Escolher o plano de saúde está cada vez mais fácil. Afinal, já há algum tempo as operadoras têm se especializado em criar opções bastante variadas, de forma a atender os mais diversos perfis. Nesse universo de possibilidades, muitas vezes, o cliente pode ficar em dúvida sobre o algum aspecto. O ideal é conversar com um consultor especializado, que vai responder a qualquer questão e fazer as melhores sugestões. Por exemplo, você sabe o que é coparticipação e se ela é o ideal para você? Ficou curioso? Então vem com a gente saber tudo sobre o assunto!


Coparticipação, o que é?


Um plano de saúde com coparticipação é quando o beneficiário paga uma taxa a cada procedimento realizado, além da mensalidade. O que, à princípio, pode parecer que é um gasto a mais, na verdade é um gasto a menos.

Isso porque, nos planos com coparticipação, a mensalidade costuma ser bem menor do que a fixa. Ela varia de acordo com a operadora, que tem autonomia para definir o tipo.

Ou seja, a coparticipação pode ser um valor fixo ou uma porcentagem do valor previsto para o serviço na tabela da operadora.

Geralmente a coparticipação é paga em consultas, exames e procedimentos ambulatórios, mas pode variar de plano para plano.

Alguns, por exemplo, cobram coparticipação apenas nas consultas. O valor é definido na hora da contratação, e deve estar claro no contrato.

Basicamente, não há nenhuma outra diferença em relação aos planos sem coparticipação. Nestes, é cobrada apenas uma mensalidade fixa e o beneficiário não paga nada a mais por cada serviço que usar.

Fora isso, a cobertura é a mesma, assim como os serviços prestados. Ambas as modalidades são validadas pela Agência Nacional de Saúde Suplementar (ANS).


Veja se a coparticipação é o melhor para você


Mas como saber se a coparticipação ou a mensalidade fixa é a melhor para o seu caso? Bem, a princípio, a diferença é que a mensalidade da coparticipação costuma ser bem menor do que a fixa. Assim, a economia mensal também é bem maior.

Mas nem sempre pagar uma mensalidade menor significa economia. Há outros fatores que devem ser levados em consideração na hora da escolha.

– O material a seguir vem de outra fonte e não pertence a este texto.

/-! ## Decoding: bytes and requests written out from 30_encoding.md -/

theorem test_decode_hunting : (bytes [0x07, 0x74, 0x54, 0x72, 0x52]).map
    (fun b => decode opened.situation (.event (.rxByte b 5))) =
    [.instr (.rxSkip 0x07 5), .instr (.rxTagLowerT 5), .instr (.rxTagUpperT 5), .instr (.rxTagLowerR 5),
      .instr (.rxTagUpperR 5)] := by decide

theorem test_decode_in_a_run : (bytes [0x54, 0x0D]).map
    (fun b => decode (running .extendedData (bytes [0x30])).situation (.event (.rxByte b 5))) =
    [.instr (.rxAcc 0x54 5), .instr (.rxTerm 5)] := by decide

theorem test_decode_full_buffer :
    decode (running .extendedData runS).situation (.event (.rxByte 0x30 5)) = .instr (.rxOvf 0x30 5) := by decide

theorem test_decode_not_open :
    decode closed.situation (.event (.rxByte 0x54 5)) = .instr (.rxIgnore 0x54 5)
      ∧ decode faulted.situation (.event (.rxByte 0x0D 5)) = .instr (.rxIgnore 0x0D 5) := by decide

theorem test_decode_events : [.reset, .openCh true, .closeCh false, .rxErr, .write 2 0x1F801 255 [0x2A#8] true].map
    (fun e => decode opened.situation (.event e)) =
    [.instr .reset, .instr (.openCh true), .instr (.closeCh false), .instr .rxErr,
      .instr (.write 2 0x1F801 255 [0x2A#8] true)] := by decide

theorem test_decode_sub : [Instr.rsmPass first, .rsmFirst first, .rsmCont second, .decMsg [] testF,
      .decField (bytes [1]) (u 0 1 0) 0, .decRaw [], .cmdS, .cmdO, .cmdC].all
    (fun i => decode opened.situation (.sub i) = .instr i) = true := by decide

theorem test_decode_rejects :
    decode opened.situation (.sub .reset) = .reject .notASubOperation
      ∧ decode opened.situation (.sub (.rsmFirst second)) = .reject .operandIllFormed
      ∧ decode opened.situation (.variantB []) = .reject .variantB := by decide

/-- The words of the table's rows RSM.CONT (E2, step 2) and of a lone header byte. -/
theorem test_decode_words :
    decodeTableWord 64 0x1C1B1A1918171641 =
        some (.rsmCont { frameOfWord 0 with data := bytes [0x41, 0x16, 0x17, 0x18, 0x19, 0x1A, 0x1B, 0x1C] })
      ∧ decodeTableWord 8 0 = some (.rsmFirst { frameOfWord 0 with data := List.replicate 8 0#8 }) := by decide

theorem test_withFetchWord : after (step (State.reset.withFetchWord 8 0x54)) (fun t => (t.rxState, t.rxTag, t.result)) =
    some (.acc, .extendedData, .rx .tag) := by decide

/-- V-RX-1: the identifier word and the frame of R146(a); R146(b) for PDU1. -/
theorem test_parse : parseRun runS .extendedData 77 =
    { ts := 77, pri := 2, pgn := 0x1F801, src := 0x23, dst := 255,
      data := bytes [0x2A, 0x9C, 0xEF, 0x80, 0x96, 0x98, 0x00, 0x5A], tag := .extendedData } := by decide

/-- The run `18EA2317300EE01` of R146(b). -/
def runPdu1 : List Byte :=
  bytes [0x31, 0x38, 0x45, 0x41, 0x32, 0x33, 0x31, 0x37, 0x33, 0x30, 0x30, 0x45, 0x45, 0x30, 0x31]

/-- The run `09f8012382a9cef809698005a` of R146(d). -/
def runLower : List Byte :=
  bytes [0x30, 0x39, 0x66, 0x38, 0x30, 0x31, 0x32, 0x33, 0x38, 0x32, 0x61, 0x39, 0x63, 0x65, 0x66, 0x38, 0x30, 0x39, 0x36,
    0x39, 0x38, 0x30, 0x30, 0x35, 0x61]

/-- R146(b) and R146(d). -/
theorem test_parse_source_and_lower_case :
    parseRun runPdu1 .extendedData 0 =
      { ts := 0, pri := 6, pgn := 0x0EA00, src := 0x17, dst := 0x23, data := bytes [0x00, 0xEE, 0x01], tag := .extendedData }
    ∧ parseRun runLower .extendedData 77 = parseRun runS .extendedData 77 := by decide

theorem test_parse_pdu1 : id32Pgn 0x18EA2317 = 0x0EA00 ∧ id32Dst 0x18EA2317 = 0x23 ∧ id32Pri 0x18EA2317 = 6
    ∧ id32Src 0x18EA2317 = 0x17 := by decide

/-! ## One step of each operation -/

/-- V-RX-12. -/
theorem test_rxIgnore : after (exec (.rxIgnore 0x54 0) closed) (fun t => (t.rxState, t.result)) =
    some (.hunt, .rx .ignored) := by decide

/-- V-RX-10: CR in HUNT; no framing error. -/
theorem test_rxSkip : after (exec (.rxSkip 0x0D 0) opened) (fun t => (t.cntFraming, t.result)) =
    some (0, .rx .skip) := by decide

/-- Examples of R133 to R136: the codes 0 to 3. -/
theorem test_rxTags : [Instr.rxTagLowerT 0, .rxTagUpperT 0, .rxTagLowerR 0, .rxTagUpperR 0].map
    (fun i => after (exec i { opened with rxOvf := true, rxCnt := 7 }) (fun t => (t.rxTag.code, t.rxCnt, t.rxOvf))) =
    [some (0, 0, false), some (1, 0, false), some (2, 0, false), some (3, 0, false)] := by decide

/-- R137's example: `RXBUF[0] = 0x30`, `RXCNT = 1`. -/
theorem test_rxAcc : after (exec (.rxAcc 0x30 0) (running .extendedData [])) (fun t => (t.rxBuf[0], t.rxCnt, t.result)) =
    some (0x30, 1, .rx .acc) := by decide

/-- R138's example: `RXOVF = 1`, `RXCNT = 25`, the byte not stored. -/
theorem test_rxOvf : after (exec (.rxOvf 0x30 0) (running .extendedData runS)) (fun t => (t.rxOvf, t.rxCnt, t.rxBuf[24])) =
    some (true, 25, 0x41) := by decide

/-- R290: one whole step, M1 with TS = 77. -/
theorem test_rxTerm : after (exec (.rxTerm 77) (running .extendedData runS)) (fun t => (t.msg, t.result)) =
    some ([{ pgn := 0x1F801, src := 0x23, dst := 255, pri := 2, ts := 77,
             body := { known := true, short := false,
                       fields := [(0, .num 42 0), (1, .num (BitVec.ofInt 128 (-100)) 2), (2, .num 14 0),
                         (3, .num 10000000 7), (4, .num 50 1)],
                       raw := bytes [0x2A, 0x9C, 0xEF, 0x80, 0x96, 0x98, 0x00, 0x5A] } }], .rx .pass) := by decide

/-- V-RX-20 with V-EXC-6: an empty run; the counter wraps. -/
theorem test_rxTerm_framing : after (exec (.rxTerm 0) { running .extendedData [] with cntFraming := 0xFFFFFFFF })
    (fun t => (t.rxState, t.cntFraming, t.result)) = some (.hunt, 0, .rx .framing) := by decide

/-- V-EXC-1, V-EXC-5. -/
theorem test_rxErr : after (exec .rxErr opened) (fun t => (t.chState, t.errSrc, t.result)) =
      some (.faulted, .readSide, .rx .io)
    ∧ after (exec .rxErr faulted) (fun t => (t.errSrc, t.result)) = some (.writeSide, .rx .ignored) := by decide

/-- R192's example. -/
theorem test_rsmPass : after (exec (.rsmPass first) opened) (fun t => (t.part, t.result)) =
    some ([], .rsm (.pass first.data)) := by decide

/-- R196's example. -/
theorem test_rsmFirst : after (exec (.rsmFirst first) opened) (fun t => (t.part, t.result)) =
    some ([(0x21F20023, entry)], .rsm .incomplete) := by decide

/-- V-RSM-9(a) with an old entry of the uid: complete at once, four of the six bytes. -/
theorem test_rsmFirst_complete :
    after (exec (.rsmFirst (frame (bytes [0x40, 0x04, 1, 2, 3, 4, 5, 6]))) holding) (fun t => (t.part, t.result)) =
    some ([], .rsm (.complete (bytes [1, 2, 3, 4]))) := by decide

/-- R201's example; and R204 with R211(c), a frame with DLEN = 1 that brings an entry of declared length 20 to LASTSEQ = 31
(log 22). -/
theorem test_rsmCont : after (exec (.rsmCont second) holding) (fun t => (t.part, t.result)) =
    some ([(0x21F20023, { expLen := 20, lastSeq := 1, acc := bytes [0x10, 0x11, 0x12, 0x13, 0x14, 0x15, 0x16, 0x17, 0x18,
      0x19, 0x1A, 0x1B, 0x1C] })], .rsm .incomplete)
    ∧ after (exec (.rsmCont (frame [0x5F#8])) { holding with part := [(0x21F20023, { entry with lastSeq := 30 })] })
      (fun t => (t.part, t.result)) = some ([(0x21F20023, { entry with lastSeq := 31 })], .rsm .incomplete) := by decide

/-- E4, step 2: a gap. -/
theorem test_rsmCont_orphan : after (exec (.rsmCont third) holding) (fun t => (t.part, t.cntOrphan, t.result)) =
    some ([(0x21F20023, entry)], 1, .rsm .orphan) := by decide

/-- V-DEC-1 and V-DEC-16. -/
theorem test_decField : fieldValue (bytes [0x00, 0x9C, 0x0F]) { si 1 12 8 with exp := 2 } 0 =
      (1, .num (BitVec.ofInt 128 (-100)) 2)
    ∧ fieldValue (bytes [8, 7, 6, 5, 4, 3, 2, 1, 0xA5]) (si 0 64 3) 0 =
      (0, .num (BitVec.ofInt 128 (-6908451045167283999)) 0) := by decide

/-- V-DEC-28: the key of the enumeration is negative. -/
theorem test_decField_enum : after (exec (.decField (bytes [0x0F]) { si 7 4 0 with enumMap := [(-1, 9)] } 0) opened)
    (fun t => t.result) = some (.field (7, .label 9)) := by decide

/-- V-DEC-32: two repetitions, an exact fit. -/
theorem test_decMsg : (messageOf (bytes [0x81, 0x82, 0x83, 0x84, 0x85, 0x86, 0x87, 0x88, 0x89, 0x8A]) testF).fields =
    [(0, .num 129 0), (1, .num (BitVec.ofInt 128 (-31870)) 2), (2, .num 132 0), (1, .num (BitVec.ofInt 128 (-31099)) 2),
      (2, .num 135 0), (1, .num (BitVec.ofInt 128 (-30328)) 2), (2, .num 138 0)] := by decide

/-- V-DEC-35: a field that does not fit. -/
theorem test_decMsg_short : after (exec (.decMsg (bytes [0x81, 0x82, 0x83]) testF) opened) (fun t => t.result) =
    some (.body { known := true, short := true, raw := bytes [0x81, 0x82, 0x83],
                  fields := [(0, .num 129 0), (1, .num (BitVec.ofInt 128 (-31870)) 2)] }) := by decide

/-- V-DEC-42. -/
theorem test_decRaw : after (exec (.decRaw (bytes [1, 2, 3])) opened) (fun t => t.result) =
    some (.body { known := false, short := false, fields := [], raw := bytes [1, 2, 3] }) := by decide

/-- V-TX-3: the low byte of a PDU1 PGN is replaced; V-TX-16: the length test comes first. -/
theorem test_write : after (exec (.write 6 0x0EA55 0x23 (bytes [0x00, 0xEE, 0x01]) true) opened) (fun t => t.tx) =
      some (bytes [0x54, 0x31, 0x38, 0x45, 0x41, 0x32, 0x33, 0x30, 0x30, 0x33, 0x30, 0x30, 0x45, 0x45, 0x30, 0x31, 0x0D])
    ∧ after (exec (.write 6 0x0EA55 0x23 (List.replicate 9 0#8) true) closed) (fun t => t.result) =
      some (.tx .longWrite) := by decide

/-- V-TX-18: which prefix is sent stays open. -/
theorem test_write_fails : after (exec (.write 2 0x1F801 255 [0x2A#8] false) opened) (fun t => (t.chState, t.errSrc, t.result)) =
    some (.faulted, .writeSide, .tx .io) := by decide

/-- V-TX-11 and V-TX-20. -/
theorem test_open : after (exec (.openCh true) closed) (fun t => (t.chState, t.tx)) =
      some (.opened, bytes [0x53, 0x35, 0x0D, 0x4F, 0x0D])
    ∧ after (exec (.openCh true) faulted) (fun t => (t.chState, t.tx, t.result)) = some (.faulted, [], .tx .io) := by decide

/-- V-TX-13 and V-TX-21. -/
theorem test_close : after (exec (.closeCh true) holding) (fun t => (t.chState, t.part, t.tx)) =
      some (.closed, [], bytes [0x43, 0x0D])
    ∧ after (exec (.closeCh false) faulted) (fun t => (t.chState, t.errSrc, t.tx, t.result)) =
      some (.closed, .readSide, [], .tx .ok) := by decide

/-- R102 and R174 to R176. -/
theorem test_commands : after (exec .cmdS closed) (fun t => t.tx) = some (bytes [0x53, 0x35, 0x0D])
    ∧ after (exec .cmdO closed) (fun t => t.tx) = some (bytes [0x4F, 0x0D])
    ∧ after (exec .cmdC opened) (fun t => t.tx) = some (bytes [0x43, 0x0D]) := by decide

/-- V-RST-1. -/
theorem test_reset : after (exec .reset { holding with rxState := .acc, rxCnt := 12, cntFraming := 3, cntOrphan := 2 })
    (fun t => (t.chState, t.part, t.cntFraming)) =
    some (.closed, [], 0) := by decide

Por exemplo, a coparticipação é ideal para quem usa pouco o plano de saúde.

Assim, se você não tem nenhuma doença crônica, necessidade especial e não está toda hora em um consultório, ou seja, tem boa saúde, essa modalidade realmente significará menos peso no seu orçamento.

Afinal, a maior parte do tempo precisará pagar apenas uma mensalidade pequena e, via de regra, um gasto um pouco maior nas épocas de checkup.


Quando a mensalidade fixa é melhor


No entanto, esse pode não ser o seu caso. Se você ou algum dependente tem necessidades especiais, alguma doença crônica ou preexistente, ou está sempre no médico por algum motivo, provavelmente a mensalidade fixa sairá mais em conta.

Nessa modalidade você paga um valor que mudará apenas no reajuste anual ou na mudança de faixa etária e tem direito a quantas consultas, exames e procedimentos forem necessários sem pagar nada a mais por isso.

A mensalidade fixa costuma ser a mais indicada também para quem tem crianças ou idosos. Por conta da idade, ambos costumam utilizar mais serviços médicos do que as demais faixas etárias.